--- START ---

-- ==== Sys2Proof/Machine/Operands.lean ====
section
/-!
DEFINITION. Operand forms: source lanes of cross-lane operands (R46, R155), element types and packed elements (R70, R124, R139),
and the usage of each field shape of R50.
-/
namespace Sys2Proof.Machine

/-! Element types (R70, R87). -/
def etIsFloat (et : Nat) : Bool := et == 4 || et == 5 || et == 6
/-- R124: the integer type of an integer-class instruction. -/
def intType (mode : Lane) : Nat := if etIsFloat (modeET mode) then 0 else modeET mode
def etWidth (et : Nat) : Nat :=
  if et = 2 ∨ et = 3 ∨ et = 5 ∨ et = 6 then 16 else if et = 7 ∨ et = 8 then 8 else if et = 9 ∨ et = 10 then 4 else 32
def etSigned (et : Nat) : Bool := et == 0 || et == 2 || et == 7 || et == 9
/-- R139: the float type of a float-class instruction. -/
def floatType (mode : Lane) : Nat := if etIsFloat (modeET mode) then modeET mode else 4
def etFmt (et : Nat) : Fmt := if et = 5 then f16 else if et = 6 then bf16 else f32
def etCount (et : Nat) : Nat := 32 / etWidth et

/-- Element e of width w (R70). -/
def elemAt (w x e : Nat) : Nat := x / 2 ^ (w * e) % 2 ^ w
/-- The value of an integer element. -/
def elemVal (et x e : Nat) : Int := if etSigned et then signedOf (etWidth et) (elemAt (etWidth et) x e) else elemAt (etWidth et) x e
/-- A 32-bit value with element e of width w replaced. -/
def elemPut (w x e v : Nat) : Nat := x - elemAt w x e * 2 ^ (w * e) + v % 2 ^ w * 2 ^ (w * e)
/-- A value made of n elements. -/
def elemsJoin (w : Nat) (f : Nat → Nat) : Nat → Nat
  | 0 => 0
  | n + 1 => elemsJoin w f n + f n % 2 ^ w * 2 ^ (w * n)
/-- The range of an integer type. -/
def etLo (et : Nat) : Int := if etSigned et then -(2 ^ (etWidth et - 1) : Nat) else 0
def etHi (et : Nat) : Int := if etSigned et then (2 ^ (etWidth et - 1) : Nat) - 1 else (2 ^ etWidth et : Nat) - 1

/-! Links (R102). -/
/-- R102: what a link record holds. -/
structure Link where
  ret : Nat
  frame : Frame
  kind : Nat
  det : Bool
  leftover : Leftover
  deriving DecidableEq, Repr
def linkWord (w : Wave) (pos k : Nat) : Nat := (rowGet w (ringRow w pos) k).toNat
/-- R102: the link row at a position. -/
def readLink (w : Wave) (pos : Nat) : Link :=
  let g (k : Nat) : Nat := linkWord w pos k
  { ret := (g 0 + g 1 * 2 ^ 32) % 2 ^ 57,
    frame := { base := (g 10 + g 11 * 2 ^ 32) % 2 ^ 40, nin := bitsOf (g 2) 0 5, nloc := bitsOf (g 2) 5 6, nout := bitsOf (g 2) 11 5 },
    kind := bitsOf (g 2) 16 2, det := bitOf (g 2) 20,
    leftover := { held := bitOf (g 2) 18, kind := bitsOf (g 2) 19 1,
                  lanes := BitVec.ofNat 128 (g 4 + g 5 * 2 ^ 32 + g 6 * 2 ^ 64 + g 7 * 2 ^ 96), addr := (g 8 + g 9 * 2 ^ 32) % 2 ^ 57 } }

/-! Source lanes. -/
/-- R119: a window register of a detached frame, in a lane of another split: which of the lane's values is read is open. -/
def apartLane (c : Ctx) (r j : Nat) : Bool := decide (32 ≤ r) && mbit (otherLanes c.view c.sp) j && frameDetached c.view c.split.frame
/-- R107: a frame and those that it returns to, innermost first, as far as their link rows are resident. -/
def frameChain (w : Wave) : Nat → Frame → List Frame
  | 0, _ => []
  | n + 1, f =>
    if linkPos f < w.win.bottom then []
    else f :: (if (readLink w (linkPos f)).kind = 0 then [] else frameChain w n (readLink w (linkPos f)).frame)
/-- The frames of a split. -/
def splitChain (w : Wave) (i : Nat) : List Frame := frameChain w w.win.records.length (getSplit w i).frame
/-- R119: the row where lane j holds now what it has as register r, an in, of the detached frame f: in the callee frame that its own split has
of the same caller or, once it has returned, in the caller's outs. -/
def heldRow (w : Wave) (f : Frame) (r j : Nat) : Option Nat :=
  let l := readLink w (linkPos f)
  let own := ((liveSplits w).find? fun i => mbit (liveLanes w i) j).elim [] (splitChain w)
  let sibling (g : Frame) : Bool :=
    let k := readLink w (linkPos g)
    k.det && k.frame.base == l.frame.base && decide (r - 32 < g.nin)
  match own.find? sibling with
  | some g => some (rowOf w g r)
  | none =>
    let out := posOf l.frame (l.frame.nin + l.frame.nloc + (r - 32))
    if w.win.bottom ≤ out then some (ringRow w out) else none
/-- R119: the values that lane j has held as register r of a detached frame f: the copy that the call made in f, which is its value at the
call; what it holds now; and what it has held in between. -/
def apartValues (w : Wave) (f : Frame) (r j : Nat) : List Lane :=
  if r - 32 < f.nin then
    vget w f r j :: ((heldRow w f r j).elim [] fun row => [rowGet w row j]) ++
      ((w.win.held.filter fun e => e.1 == linkPos f && e.2.1 == r && e.2.2.1 == j).map (·.2.2.2))
  else [vget w f r j]
/-- R119: the detached frames of a wave's splits. -/
def detachedFrames (w : Wave) : List Frame := (((liveSplits w).flatMap (splitChain w)).filter (frameDetached w)).eraseDups
/-- R119: the values of wave `old` that its change to `new` has overwritten in the lanes of detached frames. -/
def lostValues (old new : Wave) : List (Nat × Nat × Nat × Lane) :=
  let lanes := maskList ((liveSplits old).foldl (fun m i => m ||| liveLanes old i) 0)
  (detachedFrames old).flatMap fun f => lanes.flatMap fun j => (List.range f.nin).filterMap fun n =>
    (heldRow old f (32 + n) j).bind fun row =>
      if rowGet new row j = rowGet old row j then none else some (linkPos f, 32 + n, j, rowGet old row j)
/-- R119: a wave of several splits keeps what a change of its registers overwrites in detached frames. -/
def noteHeld (old new : Wave) : Wave :=
  if decide ((liveSplits old).length < 2) || old.regs.vec == new.regs.vec then new
  else { new with win := { new.win with held := new.win.held ++ lostValues old new } }
/-- R155, R119: vector register r of source lane j. -/
def laneVal (c : Ctx) (r : Nat) (j : Int) : Lane :=
  if j < 0 ∨ (c.view.width : Int) ≤ j then 0
  else if apartLane c r j.toNat then
    let vs := apartValues c.view c.split.frame r j.toNat
    vs.getD (Config.anyValue c.free (2 ^ 23 + laneKey r j.toNat) % vs.length) 0
  else vget c.view c.split.frame r j.toNat
/-- Vector register r of lane i itself. -/
def vec (c : Ctx) (r : VReg) (i : Nat) : Lane := vget c.view c.split.frame r.val i
def sca (c : Ctx) (r : SReg) : Scalar := sget c.view r.val
/-- R46: the b,k operand of lane i. -/
def bval (c : Ctx) (b : BOp) (i : Nat) : Lane :=
  match b with
  | .vec r => vec c r i
  | .sca r => (sca c r).truncate 32
  | .xlane r => laneVal c r.val ((i : Int) + modeXD c.split.mode)
  | .quad r => laneVal c r.val ((4 * (i / 4) + bitsOf (modeField c.split.mode 20 7) 0 2 : Nat) : Int)

/-! Results. -/
/-- Writing vector register d in the lanes of `m`. -/
def writeVec (c : Ctx) (d : VReg) (m : Mask) (f : Nat → Lane) (w : Wave) : Wave :=
  writeRow w (rowOf w c.split.frame d.val) m f
/-- A lane result with its flags, in the lanes of the write mask (R69, R125, R140). -/
def writeFlagged (c : Ctx) (d : VReg) (f : Nat → Nat × Flags) (w : Wave) : Wave :=
  let lanes := (maskList c.wm).filter (· < w.width)
  raise (writeVec c d c.wm (fun i => BitVec.ofNat 32 (f i).1) w) (lanes.foldl (fun a i => a ||| (f i).2) 0)
/-- R132, R143: mask bits of the write mask. -/
def writeMaskBits (c : Ctx) (d : MReg) (p : Nat → Bool) (w : Wave) : Wave :=
  mset w d.val (maskOf fun i => if mbit c.wm i && decide (i < w.width) then p i else mbit (mget w d.val) i)

/-! Usage of the field shapes (R50). -/
def useB (b : BOp) : Usage :=
  match b with
  | .vec r => { vr := [(r.val, 1)] }
  | .sca r => { sr := [r.val] }
  | .xlane r => { vr := [(r.val, 1)], far := [(r.val, 1)] }
  | .quad r => { vr := [(r.val, 1)], far := [(r.val, 1)] }
/-- d written; a and b read. -/
def useVVB (d a : VReg) (b : BOp) : Usage := { useB b with vr := (a.val, 1) :: (useB b).vr, vw := [(d.val, 1)] }
/-- As useVVB, with d read too. -/
def useAcc (d a : VReg) (b : BOp) : Usage := { useVVB d a b with vr := (d.val, 1) :: (useVVB d a b).vr }
def useVV (d a : VReg) : Usage := { vr := [(a.val, 1)], vw := [(d.val, 1)] }
def useDVV (d a : VReg) : Usage := { vr := [(d.val, 1), (a.val, 1)], vw := [(d.val, 1)] }
/-- A mask is written; a and b read. -/
def useMVB (a : VReg) (b : BOp) : Usage := { useB b with vr := (a.val, 1) :: (useB b).vr }
def useSSS (d a b : SReg) : Usage := { sr := [a.val, b.val], sw := [d.val] }
def useSS (d a : SReg) : Usage := { sr := [a.val], sw := [d.val] }
def useV (d : VReg) : Usage := { vw := [(d.val, 1)] }
def useSw (d : SReg) : Usage := { sw := [d.val] }
def useSr (a : SReg) : Usage := { sr := [a.val] }
def useSV (d : SReg) (a : VReg) : Usage := { vr := [(a.val, 1)], sw := [d.val] }

end Sys2Proof.Machine
end

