/-- R106: split sp calls; `view` is what the copied ins read. -/
def doCall (view : Wave) (sp kind tgt ret : Nat) (left : Leftover) (w : Wave) : Wave :=
  let x := getSplit w sp
  let f := x.frame
  let obase := f.base + f.nin + 1 + f.nloc
  let det := obase + f.nout != w.win.top
  let nb := if det then w.win.top else obase
  let w1 := if det then (List.range f.nout).foldl (fun w j =>
      writeRow w (ringRow w (nb + j)) (BitVec.allOnes 128) fun i => rowGet view (ringRow view (obase + j)) i) w else w
  let w2 := writeLink w1 (nb + f.nout) (linkWords ret f kind det left)
  let r : FrameRec := { start := if det then nb else nb + f.nout, base := nb, link := nb + f.nout, overlaid := !det,
                        caller := some (linkPos f) }
  let w3 : Wave := { w2 with win := { w2.win with top := nb + f.nout + 1, records := w2.win.records ++ [r],
                                                  held := w2.win.held.filter fun e => e.1 != nb + f.nout } }
  putSplit w3 sp { unparked x with frame := { base := nb, nin := f.nout, nloc := 0, nout := 0 }, leftover := {}, pc := tgt }

/-- R106: the checks and waits of a call that takes `need` rows; then `go`. -/
def callGate (c : Ctx) (s : State) (need : Nat) (go : State × Eff) : State × Eff :=
  let w := waveAt s c.wv
  if 2 ^ 40 ≤ w.win.top + need ∨ overflows w need then (s, .trap 0x07 0 0)
  else served c s (roomNeed w need) (.room need) go

/-- R106: the first callee of frame f is detached. -/
def callDetached (w : Wave) (f : Frame) : Bool := frameEnd f != w.win.top
/-- R106: the rows that n callees of frame f write: their copied ins and their link rows, or the ins alone. -/
def calleeRows (w : Wave) (f : Frame) (n : Nat) (links : Bool) : List Nat :=
  let first := if callDetached w f then w.win.top else w.win.top - f.nout
  (List.range n).flatMap fun k =>
    let nb := first + k * (f.nout + 1)
    (if k = 0 ∧ !callDetached w f then [] else (List.range f.nout).map fun j => ringRow w (nb + j)) ++
      (if links then [ringRow w (nb + f.nout)] else [])
/-- R97, R106: the rows that the calls of n callees copy: the caller's outs and, where there is room, the callees' ins. -/
def copiedRows (w : Wave) (f : Frame) (n : Nat) : List Nat :=
  let outs := (List.range f.nout).map fun j => ringRow w (f.base + f.nin + 1 + f.nloc + j)
  if callDetached w f ∨ 1 < n then
    outs ++ (if callRows w f + (n - 1) * (f.nout + 1) ≤ wfree w then calleeRows w f n false else [])
  else []
/-- The usage that an instruction has for the split that issues. -/
def usageOf (s : State) (f : Wave → Nat → Usage) : Usage := match s.cur with
  | none => { closes := true }
  | some (wv, sp) => f (waveAt s wv) sp

def execCall (y : Bool) (o : BitVec 23) (s : State) : Result' :=
  issue s y (usageOf s fun w sp => { closes := true, copied := copiedRows w (getSplit w sp).frame 1 }) (fun c s =>
    callGate c s (callRows (waveAt s c.wv) c.split.frame)
      (onWave s c.wv fun w => contestRows c.free (calleeRows w c.split.frame 1 true) (BitVec.allOnes 128)
        (doCall c.view c.sp 1 (target c.split.pc o.toInt) (pcNext c.split.pc) c.split.leftover w), .moved))

/-- R106: rows for n callees of frame f: at most the first is overlaid. -/
def callxRows (w : Wave) (f : Frame) (n : Nat) : Nat := callRows w f + (n - 1) * (f.nout + 1)

/-- R106, R372: the new splits of a CALLX call in lowest-lane order, each from the caller's frame. -/
def callOthers (view : Wave) (x : Split) (ret : Nat) : List (Nat × Mask) → Wave → Wave
  | [], w => w
  | g :: t, w => match freeEntry w with
    | none => w
    | some e => callOthers view x ret t (doCall view e 2 g.1 ret {} (putSplit w e (newSplitOf x g.2 g.1)))
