-- ==== Sys2Proof/Machine/Imprecise.lean ====
section
/-!
DEFINITION. Imprecise events and rollback (22: R401, with R294, R397 and R403).
-/
namespace Sys2Proof.Machine

/-- R401: the region of the event's split was opened before the instruction issued, is still open, and the split holds its lanes. -/
def qualifies (w : Wave) (e : Imprecise) : Bool :=
  let x := getSplit w e.split
  x.valid && x.region.isOpen && decide (x.region.opened ≤ e.opened) && (e.lanes &&& ~~~ w.ctl.exited &&& ~~~ x.lanes) == 0
/-- The event belongs to an instruction that split `sp` issued in its open region. -/
def inRegion (w : Wave) (sp : Nat) (e : Imprecise) : Bool := e.split == sp && decide ((getSplit w sp).region.opened ≤ e.opened)

/-- R401: a matrix command of the split's region that has not started, or an MMAQ; an MMAX that has met has started. -/
def cancelled (wv sp opened : Nat) (m : MatCmd) : Bool := m.wave == wv && m.split == sp && decide (opened ≤ m.opened) && m.meet.isEmpty
/-- R401: these commands are cancelled. -/
def cancelMatrix (wv sp opened : Nat) (q : Quarter) : Quarter :=
  { q with
    queue := q.queue.filter fun m => !cancelled wv sp opened m
    feed := q.feed.filter fun e => !(e.cmd != 0 && e.wave == wv && e.split == sp && decide (opened ≤ e.opened)) }
/-- R401: rows of the region's TLDQs that have not been pushed are discarded. -/
def cancelRows (wv sp opened : Nat) (c : Core) : Core :=
  { c with pipe := c.pipe.map fun j =>
      { j with rows := j.rows.filter fun e => !(e.wave == wv && e.split == sp && decide (opened ≤ e.opened)) } }
/-- R397, R401: the snapshot of a split is restored; its region stays open. -/
def restoreSplit (w : Wave) (sp : Nat) : Wave :=
  let x := getSplit w sp
  let n := x.region.snap
  let w1 := cntMap n.lanes (fun i _ => spGet 0 n.counters i) 128 w
  let w2 := putSplit w1 sp { unparked x with
    mode := n.mode, frame := n.frame, leftover := n.leftover, retry := n.retry, pc := x.region.entry,
    region := { x.region with rollbacks := x.region.rollbacks + 1 } }
  { w2 with
    batch := n.batch
    ctl := if w2.ctl.wait != .no && w2.ctl.waitSplit == sp then { w2.ctl with wait := .no, markAfter := false, walked := false, srcfg := none } else w2.ctl
    evt := { w2.evt with imprecise := w2.evt.imprecise.filter (fun e => !inRegion w sp e),
                         replaying := w2.evt.replaying && !(w2.ctl.waitSplit == sp) } }
/-- R401, R405: the launch ends with a fault record of this code. -/
def endImprecise (s : State) (wv sp code addr pc : Nat) : State :=
  let w := waveAt s wv
  faultEnd s w.group { code := code, who := whoWord w sp, addr := addr, taddr := w.evt.taddr, pc := pc, lanes := w.evt.replay }
/-- R401, R403: the records of the region's events that the rollback settles. -/
def tellRegion (s : State) (wv sp : Nat) : State :=
  let w := waveAt s wv
  (w.evt.imprecise.filter (inRegion w sp)).foldl (fun s x => tellPoison s (islandOf s w) (whoWord w sp) x) s
/-- R401: a split rolls back; the fourth time its launch ends, with the address and the PC of the event. At a swap an MRDA of the region may still be
in the queue, behind a command that cannot run; it is cancelled with what it would have written (log 28). -/
def rollBack (s : State) (wv sp addr pc : Nat) : State :=
  let w := waveAt s wv
  let x := getSplit w sp
  let o := x.region.opened
  let s1 := cancelRegion (tellRegion s wv sp) wv sp o
  let gone := ((quarterAt s1 w.quarter).queue.filter fun m => cancelled wv sp o m && m.op == .mrda).map (·.res)
  let s2 := putQuarter s1 w.quarter (cancelMatrix wv sp o (quarterAt s1 w.quarter))
  let s3 := putCore s2 (coreOf w) (cancelRows wv sp o (coreAt s2 (coreOf w)))
  let s4 := onWave s3 wv fun w => { restoreSplit w sp with out := w.out.filter fun r => !gone.contains r.id }
  if x.region.rollbacks + 1 = 4 then
    endImprecise (onWave s4 wv fun w => putSplit w sp (closeRegion (getSplit w sp))) wv sp 0x23 addr pc
  else s4
/-- R401: the first pending event that can be raised now: a rollback waits for the outstanding writes. -/
def imprecisePlace (w : Wave) : Option Nat := w.evt.imprecise.findIdx? fun e => !qualifies w e || w.out.isEmpty
/-- IMPRECISE_EVENT (R401): the pending event at place `idx` of a wave is raised; a rollback waits for the outstanding writes. -/
def execImpreciseEvent (wv idx : Nat) (s : State) : Result' := match tbGet? s.waves wv with
  | none => event s
  | some w => match w.evt.imprecise[idx]? with
    | none => event s
    | some e =>
      let who := whoWord w e.split
      let isl := islandOf s w
      if qualifies w e then
        if !w.out.isEmpty then event s
        else event (settleSlots (rollBack s wv e.split e.addr e.pc) wv)
      else
        let drop (w : Wave) : Wave := { w with evt := { w.evt with imprecise := w.evt.imprecise.eraseIdx idx } }
        event (endImprecise (onWave (tellPoison s isl who e) wv drop) wv e.split e.code e.addr e.pc)

end Sys2Proof.Machine
end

--- END ---

**WHAT THE TASK ASKS**.
Output exactly the lines of the records from the first through the one bearing "def linkWord (w", both ends included.

**RESPONSE BOX**.
-- ==== Sys2Proof/Machine/Operands.lean ====
section
/-!
DEFINITION. Operand forms: source lanes of cross-lane operands (R46, R155), element types and packed elements (R70, R124, R139),
and the usage of each field shape of R50.
-/
namespace Sys2Proof.Machine

/-! Element types (R70, R87). -/
def etIsFloat (et : Nat) : Bool := et == 4 || et == 5 || et == 6
/-- R124: the integer type of an integer-class instruction. -/
def intType (mode : Lane) : Nat := if etIsFloat (modeET mode) then 0 else modeET mode
def etWidth (et : Nat) : Nat :=
  if et = 2 ∨ et = 3 ∨ et = 5 ∨ et = 6 then 16 else if et = 7 ∨ et = 8 then 8 else if et = 9 ∨ et = 10 then 4 else 32
def etSigned (et : Nat) : Bool := et == 0 || et == 2 || et == 7 || et == 9
/-- R139: the float type of a float-class instruction. -/
def floatType (mode : Lane) : Nat := if etIsFloat (modeET mode) then modeET mode else 4
def etFmt (et : Nat) : Fmt := if et = 5 then f16 else if et = 6 then bf16 else f32
def etCount (et : Nat) : Nat := 32 / etWidth et

/-- Element e of width w (R70). -/
def elemAt (w x e : Nat) : Nat := x / 2 ^ (w * e) % 2 ^ w
/-- The value of an integer element. -/
def elemVal (et x e : Nat) : Int := if etSigned et then signedOf (etWidth et) (elemAt (etWidth et) x e) else elemAt (etWidth et) x e
/-- A 32-bit value with element e of width w replaced. -/
def elemPut (w x e v : Nat) : Nat := x - elemAt w x e * 2 ^ (w * e) + v % 2 ^ w * 2 ^ (w * e)
/-- A value made of n elements. -/
def elemsJoin (w : Nat) (f : Nat → Nat) : Nat → Nat
  | 0 => 0
  | n + 1 => elemsJoin w f n + f n % 2 ^ w * 2 ^ (w * n)
/-- The range of an integer type. -/
def etLo (et : Nat) : Int := if etSigned et then -(2 ^ (etWidth et - 1) : Nat) else 0
def etHi (et : Nat) : Int := if etSigned et then (2 ^ (etWidth et - 1) : Nat) - 1 else (2 ^ etWidth et : Nat) - 1

/-! Links (R102). -/
/-- R102: what a link record holds. -/
structure Link where
  ret : Nat
  frame : Frame
  kind : Nat
  det : Bool
  leftover : Leftover
  deriving DecidableEq, Repr
def linkWord (w : Wave) (pos k : Nat) : Nat := (rowGet w (ringRow w pos) k).toNat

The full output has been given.